- [ASSIGNMENT]
Lines below starting with the line with "the instruction. -/" and going on through the line with "theorem linkWr (a" must be output exactly; the rest of the records must be left out.

- [EXCERPTED DATA]

******************************

-- ==== Sys2Proof/Laws/PerInstr.lean ====
section
/-! SUPPORT. Statements about every instruction, one lemma per constructor. The family `EncodedFields` says
which fields the command word of an instruction carries (30_encoding.md R81, R82). -/

namespace Sys2Proof.Laws.EncodedFields

/-- The opcode of R83. -/
def opcode : Instr → BitVec 8
  | .nop => 0x00
  | .construct _ _ => 0x01
  | .destroy _ => 0x02
  | .dup _ _ => 0x03
  | .setActive _ _ => 0x04
  | .getActive _ => 0x05
  | .setId _ _ => 0x06
  | .getId _ => 0x07
  | .setParam _ _ _ => 0x08
  | .getParam _ _ => 0x09
  | .process _ _ => 0x0A
  | .bufRd _ _ => 0x0B
  | .linkWr _ _ => 0x0C
  | .linkRd => 0x0D
  | .getStatus => 0x0E

/-- The slot index the format of R82 puts in `cmd[23:20]`; 0 where the format has no slot field. -/
def slotIndex : Instr → Nat
  | .nop => 0
  | .construct i _ => i
  | .destroy i => i
  | .dup i _ => i
  | .setActive i _ => i
  | .getActive i => i
  | .setId i _ => i
  | .getId i => i
  | .setParam i _ _ => i
  | .getParam i _ => i
  | .process i _ => i
  | .bufRd i _ => i
  | .linkWr _ _ => 0
  | .linkRd => 0
  | .getStatus => 0

/-- The opcode and the slot field of the encoded word are those of the instruction. -/
def Statement (i : Instr) : Prop :=
  WellFormed i = true → (fieldsOf (encode i).cmd).op = opcode i ∧ (fieldsOf (encode i).cmd).slot.toNat = slotIndex i

theorem nop : Statement .nop := fun _ => ⟨by decide, by decide⟩
theorem construct (i : Nat) (k : Kind) : Statement (.construct i k) := fun h => by
  simp_all [encode, encodeCmd, opcode, slotIndex, WellFormed]
theorem destroy (i : Nat) : Statement (.destroy i) := fun h => by
  simp_all [encode, encodeCmd, opcode, slotIndex, WellFormed]
theorem dup (i j : Nat) : Statement (.dup i j) := fun h => by
  simp_all [encode, encodeCmd, opcode, slotIndex, WellFormed]
theorem setActive (i : Nat) (b : Bool) : Statement (.setActive i b) := fun h => by
  simp_all [encode, encodeCmd, opcode, slotIndex, WellFormed]
theorem getActive (i : Nat) : Statement (.getActive i) := fun h => by
  simp_all [encode, encodeCmd, opcode, slotIndex, WellFormed]
theorem setId (i : Nat) (n : Word) : Statement (.setId i n) := fun h => by
  simp_all [encode, encodeCmd, opcode, slotIndex, WellFormed]
theorem getId (i : Nat) : Statement (.getId i) := fun h => by
  simp_all [encode, encodeCmd, opcode, slotIndex, WellFormed]
theorem setParam (i r : Nat) (v : Word) : Statement (.setParam i r v) := fun h => by
  simp_all [encode, encodeCmd, opcode, slotIndex, WellFormed]
theorem getParam (i r : Nat) : Statement (.getParam i r) := fun h => by
  simp_all [encode, encodeCmd, opcode, slotIndex, WellFormed]
theorem process (i : Nat) (x : Sample) : Statement (.process i x) := fun h => by
  simp_all [encode, encodeCmd, opcode, slotIndex, WellFormed]
theorem bufRd (i : Nat) (k : Word) : Statement (.bufRd i k) := fun h => by
  simp_all [encode, encodeCmd, opcode, slotIndex, WellFormed]
theorem linkWr (a b : Sample) : Statement (.linkWr a b) := fun _ => by
  simp [encode, encodeCmd, opcode, slotIndex]
theorem linkRd : Statement .linkRd := fun _ => ⟨by decide, by decide⟩
theorem getStatus : Statement .getStatus := fun _ => ⟨by decide, by decide⟩

end Sys2Proof.Laws.EncodedFields
end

******************************

- [YOUR SOLUTION]
/-- The opcode and the slot field of the encoded word are those of the instruction. -/
def Statement (i : Instr) : Prop :=
  WellFormed i = true → (fieldsOf (encode i).cmd).op = opcode i ∧ (fieldsOf (encode i).cmd).slot.toNat = slotIndex i

theorem nop : Statement .nop := fun _ => ⟨by decide, by decide⟩
theorem construct (i : Nat) (k : Kind) : Statement (.construct i k) := fun h => by
  simp_all [encode, encodeCmd, opcode, slotIndex, WellFormed]
theorem destroy (i : Nat) : Statement (.destroy i) := fun h => by
  simp_all [encode, encodeCmd, opcode, slotIndex, WellFormed]
theorem dup (i j : Nat) : Statement (.dup i j) := fun h => by
  simp_all [encode, encodeCmd, opcode, slotIndex, WellFormed]
theorem setActive (i : Nat) (b : Bool) : Statement (.setActive i b) := fun h => by
  simp_all [encode, encodeCmd, opcode, slotIndex, WellFormed]
theorem getActive (i : Nat) : Statement (.getActive i) := fun h => by
  simp_all [encode, encodeCmd, opcode, slotIndex, WellFormed]
theorem setId (i : Nat) (n : Word) : Statement (.setId i n) := fun h => by
  simp_all [encode, encodeCmd, opcode, slotIndex, WellFormed]
theorem getId (i : Nat) : Statement (.getId i) := fun h => by
  simp_all [encode, encodeCmd, opcode, slotIndex, WellFormed]
theorem setParam (i r : Nat) (v : Word) : Statement (.setParam i r v) := fun h => by
  simp_all [encode, encodeCmd, opcode, slotIndex, WellFormed]
theorem getParam (i r : Nat) : Statement (.getParam i r) := fun h => by
  simp_all [encode, encodeCmd, opcode, slotIndex, WellFormed]
theorem process (i : Nat) (x : Sample) : Statement (.process i x) := fun h => by
  simp_all [encode, encodeCmd, opcode, slotIndex, WellFormed]
theorem bufRd (i : Nat) (k : Word) : Statement (.bufRd i k) := fun h => by
  simp_all [encode, encodeCmd, opcode, slotIndex, WellFormed]
theorem linkWr (a b : Sample) : Statement (.linkWr a b) := fun _ => by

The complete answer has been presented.